In 1974, the Wizard migrated to Christchurch in New Zealand and began to speak on a ladder in Cathedral Square. The city council attempted to have him arrested, but he became so popular that they made the square a public speaking area. Wearing his costume as a false prophet of the Church of England, or his wizard's pointy hat, he has spoken there at lunchtimes in the summer months.

He confronted Telecom over the colour of public telephone boxes, played for the local rugby team, heckled Christian evangelist Ray Comfort, evaded the compulsory New Zealand census and performed rain dances in Canterbury, Auckland and the Australian outback.

In 1982, the New Zealand Art Gallery directors association issued a statement that in their opinion the Wizard was an authentic living work of art and the city council appointed him "Wizard of Christchurch". In 1990, the Prime Minister of New Zealand, Mike Moore, an old friend, appointed him the official "Wizard of New Zealand".

With the help of the mayor, Vicki Buck, the city of Christchurch hosted a wizards' conclave in 1995 when visiting colleagues gathered to help build a wizard's nest on top of the university library tower, to witness the Wizard hatching from a giant egg in the city art gallery, sky diving whilst chanting a spell for a major rugby match and performing various rituals round the city. Soon afterwards, accompanied by 49 assistant wizards, he came down by gondola from the Port Hills with tablets bearing the address of his new website.
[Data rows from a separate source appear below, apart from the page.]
/-- The last time of the 10 ms up to `now` at which a cause held (R387). -/
def lastCause (cap : BitVec 16) (die now : Nat) : Option Nat :=
  ((List.range clearCycles).find? fun k => k ≤ now && throttleCause cap die (now - k)).map (now - ·)

/-- A cap outside 400 to 1,800 W is ignored (R383). What was above the old cap has been a cause until then
(R387). -/
def Device.setCap (d : Device) (x : BitVec 16) (now : Nat) : Device :=
  if 400 ≤ x.toNat && x.toNat ≤ 1800 then
    { d with
      cap := x
      slowAt := d.slow.foldl (fun m y => match lastCause d.cap y.1 now with
        | some t => sparseSet 0 m y.1 (Nat.max t (sparseGet 0 m y.1))
        | none => m) d.slowAt }
  else d

/-- A write in the PF's window. -/
def State.pfWrite (s : State) (off : Nat) (v : Dword) : State :=
  if off == 0x00000 then s.updDev fun d => { d with threshold := v.extractLsb' 0 16 }
  else if off == 0x00100 || off == 0x00108 then s.logConfig off v
  else if off == 0x00110 then s.logHeadWrite v
  else if off == 0x00200 then s.updDev fun d => { d with coords := v &&& 0xF1F0F }
  else if off == 0x00600 then s.updDev fun d =>
    { (d.setCap (v.extractLsb' 32 16) s.now).setTolerance (v.extractLsb' 0 32) with toleranceAt := some s.now }
  else if 0x10000 ≤ off && off < 0x30000 then
    s.recordWrite ((off - 0x10000) / 256) ((off - 0x10000) % 256) v
  else if 0x30000 ≤ off && off < 0x34000 then
    s.updPart ((off - 0x30000) / 32) fun p => p.control ((off - 0x30000) % 32) v
  else if 0x40000 ≤ off && off < 0x40000 + Config.devices then
    s.updDev fun d => d.setRoute (off - 0x40000) (v.toNat % 256)
  else s

/-- A write of the management configuration: hours of a gleaner's pass at 0 (R345), of the test period at 8
(R358), the minimum security version of the fuses at 0x10, which is only raised (R379; the offsets are the
model's, log row 98). -/
def Device.manage (d : Device) (off : Nat) (v : Dword) : Device :=
  match off with
  | 0x00 => if 1 ≤ v.toNat && v.toNat ≤ 720 then { d with gleanHours := v.toNat } else d
  | 0x08 => if 1 ≤ v.toNat && v.toNat ≤ 168 then { d with testHours := v.toNat } else d
  | 0x10 => if d.fuseMin.toNat ≤ v.toNat && v.toNat ≤ 64 then { d with fuseMin := v.setWidth 8 } else d
  | _ => d

/-- A write of a comparator, as the debug state permits; reserved bits must be 0 (R319). One that the debug state
refuses wakes nothing (R382). -/
def State.compWrite (s : State) (ctx off : Nat) (v : Dword) : State :=
  if !s.debugOk ctx then s
  else if off % 8 != 0 || v.extractLsb' 57 7 != 0 || v.getLsbD 1 then s.rouseCtx ctx
  else (s.rouseCtx ctx).updCtx ctx fun c => { c with debugger := true, comps := c.comps.set (off / 8) v }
He initially provided his services free. In 1998, the Christchurch City Council signed a contract with him to "provide acts of wizardry and other wizard-like-services – as part of promotional work for the city of Christchurch" for an annual fee of $16,000. The Wizard also received financial support from his partner, Alice Flett. In 1998, an autobiography titled My Life as a Miracle was published.
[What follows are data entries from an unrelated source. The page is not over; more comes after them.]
-- ==== Sys2Proof/Machine/LaneFp.lean ====
section
/-!
DEFINITION. Rounding, conversion and packing, the correctly rounded functions, complex and dot
products, and draws: FRINT to DOT4 and RND (R148 to R161).
-/

namespace Sys2Proof.Machine

/-- A function of one element of a floating type, its special values included. -/
def fltOp (f : Fmt → Rd → Bool → Nat → Nat × Flags) (ty : Nat) (sat : Bool) (rd : Rd) (a : Nat) :
    Nat × Flags :=
  match tyFmt ty with
  | some x => f x rd sat a
  | none => (0, 0)

/-- FRINT (R148). -/
def execFrint (sw : Bool) (d a : Operand) (s : State) : Out :=
  .next (runWord s (fun m => entry2 sw m tyFlt true d a)
    (eff2 d a (fltOp fun f rd _ x => f.frint rd x)))

/-! ## CVT, PACK, UNPK (R149 to R151) -/

/-- One element converted between types (R149). -/
def cvtElem (sty dty : Nat) (sat : Bool) (rd : Rd) (x : Nat) : Nat × Flags :=
  match tyFmt sty, tyFmt dty with
  | some f, some g =>
    if sty == dty then (if (f.decode x).isNan then f.nan else x, 0) else g.round rd sat (f.decode x)
  | some f, none => toInt rd (tySigned dty) (tyWidth dty) (f.decode x)
  | none, some g => g.round rd sat (ofInt (tySigned sty) (tyWidth sty) x)
  | none, none => if sty == dty then (x, 0)
      else intFit sat (tySigned dty) (tyWidth dty) (intVal sty x)

def cvtEff (d a : Operand) (dty : Nat) (c : Ctx) : Eff :=
  let ty := tyOf c.mode
  laneEff d (tyRegs dty) (fun c l =>
    let x := c.val l a (tyRegs ty)
    mapElems (tyCount ty) (tyWidth dty) fun i =>
      cvtElem ty dty c.sat (c.rdTy l i) (elem x i (tyWidth ty))) c

/-- CVT (R149). -/
def execCvt (sw : Bool) (d a : Operand) (dty : BitVec 5) (s : State) : Out :=
  .next (runWord s (fun m =>
    let ty := tyOf m
    let ty' := dty.toNat
    let rounds := ty != ty' && (tyFloat ty || tyFloat ty')
    { laneEntry sw m tyAny rounds [Use.dst d (tyRegs ty'), Use.src a (tyRegs ty)] with
      codes := Instr.codesOk (.cvt sw d a dty),
      modeOk := tyAny.contains ty && tyCount ty == tyCount ty' })
    (cvtEff d a dty.toNat))

/-- The packed types of PACK and UNPK. -/
def tyPacked : List Nat := [6, 7, 8, 9, 10, 11, 12, 13, 14]

/-- A 32-bit value as an element of a packed type (R150). -/
def packElem (ty : Nat) (sat : Bool) (rd : Rd) (x : Nat) : Nat × Flags :=
  match tyFmt ty with
  | some f => f.round rd sat (Fmt.f32.decode x)
  | none => intFit sat (tySigned ty) (tyWidth ty) (toSigned 32 x)

def packEff (d a b : Operand) (c : Ctx) : Eff :=
  let ty := tyOf c.mode
  let x := tyWidth ty
  laneEff d 1 (fun c l =>
    let p := packElem ty c.sat (c.rd l 0 2) (c.opd l a).toNat
    let q := packElem ty c.sat (c.rd l 1 2) (c.opd l b).toNat
    let pair := p.1 + q.1 * 2 ^ x
    (if x == 16 then pair else (c.opd l d).toNat / 2 ^ (2 * x) + pair * 2 ^ (32 - 2 * x),
      p.2 ||| q.2)) c

/-- PACK (R150). -/
def execPack (sw : Bool) (d a b : Operand) (s : State) : Out :=
  .next (runWord s (fun m =>
    laneEntry sw m tyPacked (tyFloat (tyOf m))
      [if tyCount (tyOf m) == 2 then Use.dst d 1 else Use.both d 1, Use.src a 1, Use.src b 1])
    (packEff d a b))

/-- An element widened to 32 bits (R151). -/
def widen (ty x : Nat) : Nat :=
  match tyFmt ty with
  | some f => (Fmt.f32.round .rne false (f.decode x)).1
  | none => (intVal ty x % (2 ^ 32 : Nat)).toNat

def unpkEff (d a b : Operand) (c : Ctx) : Eff :=
  let ty := tyOf c.mode
  let bad := c.lanes.filter fun l => tyCount ty ≤ (c.opd l b).toNat
  if !bad.isEmpty then laneFault fcRange (c.allLanes.getD (maskOf bad))
  else laneEff d 1 (fun c l =>
    (widen ty (elem (c.opd l a).toNat (c.opd l b).toNat (tyWidth ty)), 0)) c

/-- UNPK (R151). -/
def execUnpk (sw : Bool) (d a b : Operand) (s : State) : Out :=
  .next (runWord s (fun m =>
    laneEntry sw m tyPacked false [Use.dst d 1, Use.src a 1, Use.src b 1]) (unpkEff d a b))

/-! ## FSCALE, FCLASS -/

/-- FSCALE (R152). -/
def execFscale (sw : Bool) (d a b : Operand) (s : State) : Out :=
  .next (runWord s (fun m =>
    let n := tyRegs (tyOf m)
    laneEntry sw m tyFlt true [Use.dst d n, Use.src a n, Use.src b 1]) fun c =>
    let ty := tyOf c.mode
    let n := tyRegs ty
    laneEff d n (fun c l =>
      let k := (c.opd l b).toInt
      each1 ty (fun i x => fltOp (fun f rd sat y => f.fscale rd sat y (k < 0) k.natAbs) ty c.sat
        (c.rdTy l i) x) (c.val l a n)) c)

/-- FCLASS (R153). -/
def execFclass (sw : Bool) (d a : Operand) (s : State) : Out :=
  .next (runWord s (fun m =>
    laneEntry sw m tyFlt false [Use.dst d 1, Use.src a (tyRegs (tyOf m))]) fun c =>
    let ty := tyOf c.mode
    laneEff d 1 (fun c l =>
      let x := c.val l a (tyRegs ty)
      mapElems (tyCount ty) 16 fun i => match tyFmt ty with
        | some f => (2 ^ f.classBit (elem x i (tyWidth ty)), 0)
        | none => (0, 0)) c)

/-! ## Correctly rounded functions (R154, R155) -/

/-- The effect of a correctly rounded function. -/
def funEff (d a : Operand) (f : Fmt → Rd → Bool → Nat → Nat × Flags) (c : Ctx) : Eff :=
  let ty := tyOf c.mode
  let n := tyRegs ty
  lateEff d n (fun c l => each1 ty (fun i x => fltOp f ty c.sat (c.rdTy l i) x) (c.val l a n)) c

/-- FRCP (R154). -/
def execFrcp (sw : Bool) (d a : Operand) (s : State) : Out :=
  .next (runWord s (fun m => entry2 sw m tyFlt true d a) (funEff d a Fmt.frcp))

/-- FRSQ (R154). -/
def execFrsq (sw : Bool) (d a : Operand) (s : State) : Out :=
  .next (runWord s (fun m => entry2 sw m tyFlt true d a) (funEff d a Fmt.frsq))

/-- FSQRT (R154). -/
def execFsqrt (sw : Bool) (d a : Operand) (s : State) : Out :=
  .next (runWord s (fun m => entry2 sw m tyFlt true d a) (funEff d a Fmt.fsqrt))

/-- FEXP2 (R154). -/
def execFexp2 (sw : Bool) (d a : Operand) (s : State) : Out :=
  .next (runWord s (fun m => entry2 sw m tyFlt true d a) (funEff d a Fmt.fexp2))

/-- FLOG2 (R154). -/
def execFlog2 (sw : Bool) (d a : Operand) (s : State) : Out :=
  .next (runWord s (fun m => entry2 sw m tyFlt true d a) (funEff d a Fmt.flog2))

/-- FSINPI (R154). -/
def execFsinpi (sw : Bool) (d a : Operand) (s : State) : Out :=
  .next (runWord s (fun m => entry2 sw m tyFlt true d a) (funEff d a Fmt.fsinpi))

/-- FCOSPI (R154). -/
def execFcospi (sw : Bool) (d a : Operand) (s : State) : Out :=
  .next (runWord s (fun m => entry2 sw m tyFlt true d a) (funEff d a Fmt.fcospi))

/-! ## Complex and dot products (R156, R157) -/

/-- The types of CMUL and CFMA, and the registers of an operand. -/
def tyComplex : List Nat := [4, 6, 7]
def complexRegs (ty : Nat) : Nat := if ty == 4 then 2 else 1

/-- A complex product, plus `d` when there is one (R156). -/
def complexOp (ty : Nat) (sat : Bool) (rd : Nat → Rd) (a b : Nat) (d : Option Nat) : Nat × Flags :=
  match tyFmt ty with
  | none => (0, 0)
  | some f =>
    let w := f.width
    let x (v i : Nat) : Val := f.decode (elem v i w)
    let acc (i : Nat) : List Term := match d with
      | some v => [.val (x v i)]
      | none => []
    let re := f.roundSum (rd 0) sat ([(x a 0).mul (x b 0), (x a 1).neg.mul (x b 1)] ++ acc 0)
    let im := f.roundSum (rd 1) sat ([(x a 0).mul (x b 1), (x a 1).mul (x b 0)] ++ acc 1)
    (re.1 + im.1 * 2 ^ w, re.2 ||| im.2)

def complexEff (acc : Bool) (d a b : Operand) (c : Ctx) : Eff :=
  let ty := tyOf c.mode
  let n := complexRegs ty
  laneEff d n (fun c l =>
    complexOp ty c.sat (fun i => c.rd l i 2) (c.val l a n) (c.val l b n)
      (if acc then some (c.val l d n) else none)) c

/-- CMUL (R156). -/
def execCmul (sw : Bool) (d a b : Operand) (s : State) : Out :=
  .next (runWord s (fun m =>
    let n := complexRegs (tyOf m)
    laneEntry sw m tyComplex true [Use.dst d n, Use.src a n, Use.src b n]) (complexEff false d a b))

/-- CFMA (R156). -/
def execCfma (sw : Bool) (d a b : Operand) (s : State) : Out :=
  .next (runWord s (fun m =>
    let n := complexRegs (tyOf m)
    laneEntry sw m tyComplex true [Use.both d n, Use.src a n, Use.src b n]) (complexEff true d a b))

/-- The dot product of two packed registers added to D (R157). -/
def dot4Op (ty : Nat) (sat : Bool) (rd : Rd) (a b d : Nat) : Nat × Flags :=
  let idx := List.range (tyCount ty)
  let w := tyWidth ty
  match tyFmt ty with
  | some f =>
    Fmt.f32.roundSum rd sat (.val (Fmt.f32.decode d) :: idx.map fun i =>
      (f.decode (elem a i w)).mul (f.decode (elem b i w)))
  | none =>
    let base : Int := if tySigned ty then toSigned 32 d else d
    intFit sat (tySigned ty) 32
      (idx.foldl (fun acc i => acc + intVal ty (elem a i w) * intVal ty (elem b i w)) base)

/-- DOT4 (R157). -/
def execDot4 (sw : Bool) (d a b : Operand) (s : State) : Out :=
  .next (runWord s (fun m =>
    laneEntry sw m [10, 11, 12, 13, 14] (tyFloat (tyOf m)) [Use.both d 1, Use.src a 1, Use.src b 1])
    (laneEff d 1 fun c l =>
      dot4Op (tyOf c.mode) c.sat (c.rd l 0 1) (c.opd l a).toNat (c.opd l b).toNat (c.opd l d).toNat))

/-! ## Random draws (R161) -/

/-- A draw as the type asks. -/
def rndOp (ty : Nat) (h : Word) : Nat :=
  if ty == 4 then (Fmt.f32.round .rne false (.fin false (h.toNat / 256) (expZero - 24))).1 else h.toNat

/-- RND (R161). -/
def execRnd (sw : Bool) (d : Operand) (s : State) : Out :=
  .next (runWord s (fun m =>
    { laneEntry sw m [1, 4] false [Use.dst d 1] with draws := true })
    (laneEff d 1 fun c l => (rndOp (tyOf c.mode) (c.draw l), 0)))

end Sys2Proof.Machine
end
On 8 September 2003, the Wizard's large wooden house was destroyed by a fire, which Christchurch police treated as arson. The "Wizardmobile", constructed from the front halves of two VW Beetles, was also attacked and damaged. The Wizard was awarded the Queen's Service Medal in the 2009 Queen's Birthday Honours for service to the community.

After the February 2011 Christchurch earthquake, the Wizard planned to retire and permanently leave Christchurch, saying that the town he loved had gone and that it was the end of an era. After it was announced by the Canterbury Earthquake Recovery Authority and the Anglican bishop that the remains of Christchurch Cathedral would be demolished, the Wizard returned to Christchurch to oppose the demolition. The Wizard continues to speak on the need to preserve Christchurch's heritage buildings.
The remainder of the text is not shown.